*** Opening Given records ***
-- ==== Sys2Proof/Config.lean ====
section
/-! DEFINITION. What an implementation fixes (R8): one field for every parameter of the spec's table, under the spec's name. The
values this model runs with are `Sys2Proof.Machine.config` (Machine/Params.lean). -/

namespace Sys2Proof.Config

/-- A row of SKIP_TABLE (R90): the opcode byte, the instruction's length in bytes, its cycles. -/
structure SkipRow where
  opcode : Byte
  length : Nat
  cycles : Nat
  deriving DecidableEq, Repr

/-- UNKNOWN_OPCODE_POLICY (R301, D7). The spec specifies `abort`; to `logAndSkip` it gives no length and no cost, so that policy
takes them as parameters (U3, log 10). -/
inductive UnknownOpcodePolicy where
  | abort
  | logAndSkip (length cycles : Nat)
  deriving DecidableEq, Repr

/-- The three parameters the spec leaves OPEN. -/
structure OpenParams where
  /-- RESET_P, the status register after a CPU reset. -/
  resetP  : Byte
  /-- MEM_INIT as (address, byte) pairs; a cell not listed holds `unlistedByte`. -/
  memInit : List (Word × Byte)
  /-- PPU_INIT as (cycle, scanline, frameCount). -/
  ppuInit : Nat × Int × Nat
  deriving DecidableEq, Repr

/-- Every parameter of R8. -/
structure Params extends OpenParams where
  /-- XLEN_DATA; the type `Byte` has this width (`wellFormedParams`). -/
  xlenData            : Nat
  /-- XLEN_ADDR; the type `Word` has this width (`wellFormedParams`). -/
  xlenAddr            : Nat
  /-- STACK_PAGE, the high byte of every stack address. -/
  stackPage           : Byte
  /-- PPU_PER_CPU, PPU ticks per CPU cycle. -/
  ppuPerCpu           : Nat
  /-- PPU_CYCLES_PER_LINE, the number of values of `cycle`. -/
  ppuCyclesPerLine    : Nat
  /-- PPU_LINES, the number of values of `scanline`, the first of which is `preRenderLine`. -/
  ppuLines            : Nat
  /-- VBL_SET_AT, (scanline, cycle) that sets VBlank. -/
  vblSetAt            : Int × Nat
  /-- VBL_CLEAR_AT, (scanline, cycle) that clears VBlank. -/
  vblClearAt          : Int × Nat
  /-- SPR_CLEAR_AT, (scanline, cycle) that clears the sprite flags. -/
  sprClearAt          : Int × Nat
  /-- SCROLL_LATCH_AT, (scanline, cycle) of the scroll latch. -/
  scrollLatchAt       : Int × Nat
  /-- RAM_SIZE. -/
  ramSize             : Word
  /-- RAM_MIRROR_END. -/
  ramMirrorEnd        : Word
  /-- PPU_REG_COUNT. -/
  ppuRegCount         : Word
  /-- PPU_REG_BASE. -/
  ppuRegBase          : Word
  /-- PPU_REG_END. -/
  ppuRegEnd           : Word
  /-- IO_BASE. -/
  ioBase              : Word
  /-- IO_END. -/
  ioEnd               : Word
  /-- PRG_BASE. -/
  prgBase             : Word
  /-- PRG_MIRROR. -/
  prgMirror           : Word
  /-- PRG_SIZE. -/
  prgSize             : Word
  /-- VEC_NMI, a little-endian word, as are the other vectors. -/
  vecNmi              : Word
  /-- VEC_RESET. -/
  vecReset            : Word
  /-- VEC_IRQ_BRK. -/
  vecIrqBrk           : Word
  /-- RESET_SP, `sp` after a CPU reset. -/
  resetSp             : Byte
  /-- CONF_PC, the conformance override of `pc`. -/
  confPc              : Word
  /-- CONF_P, the conformance override of `p`. -/
  confP               : Byte
  /-- SKIP_TABLE, the unofficial no-operation opcodes. -/
  skipTable           : List SkipRow
  /-- UNKNOWN_OPCODE_POLICY. -/
  unknownOpcodePolicy : UnknownOpcodePolicy
  /-- FRAMECOUNT_WIDTH in bits; `none` is an unbounded natural number. -/
  frameCountWidth     : Option Nat
  /-- The base cycle count of each official opcode: line `h`, place `l` is opcode 16·h + l; 0 where there is none. -/
  baseCycles          : List (List Nat)
  deriving DecidableEq, Repr

/-- What a cell that nothing has written reads as. DESIGN CHOICE (log 3): the zero recommended for MEM_INIT. -/
def unlistedByte : Byte := 0x00

/-- The pre-render line (R25). -/
def preRenderLine : Int := -1

end Sys2Proof.Config
end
*** Closing Given records ***
= What you need to do =
Please return all lines from the records that hold the word "unlistedByte".

= Solution for this exercise =
  /-- MEM_INIT as (address, byte) pairs; a cell not listed holds `unlistedByte`. -/
def unlistedByte : Byte := 0x00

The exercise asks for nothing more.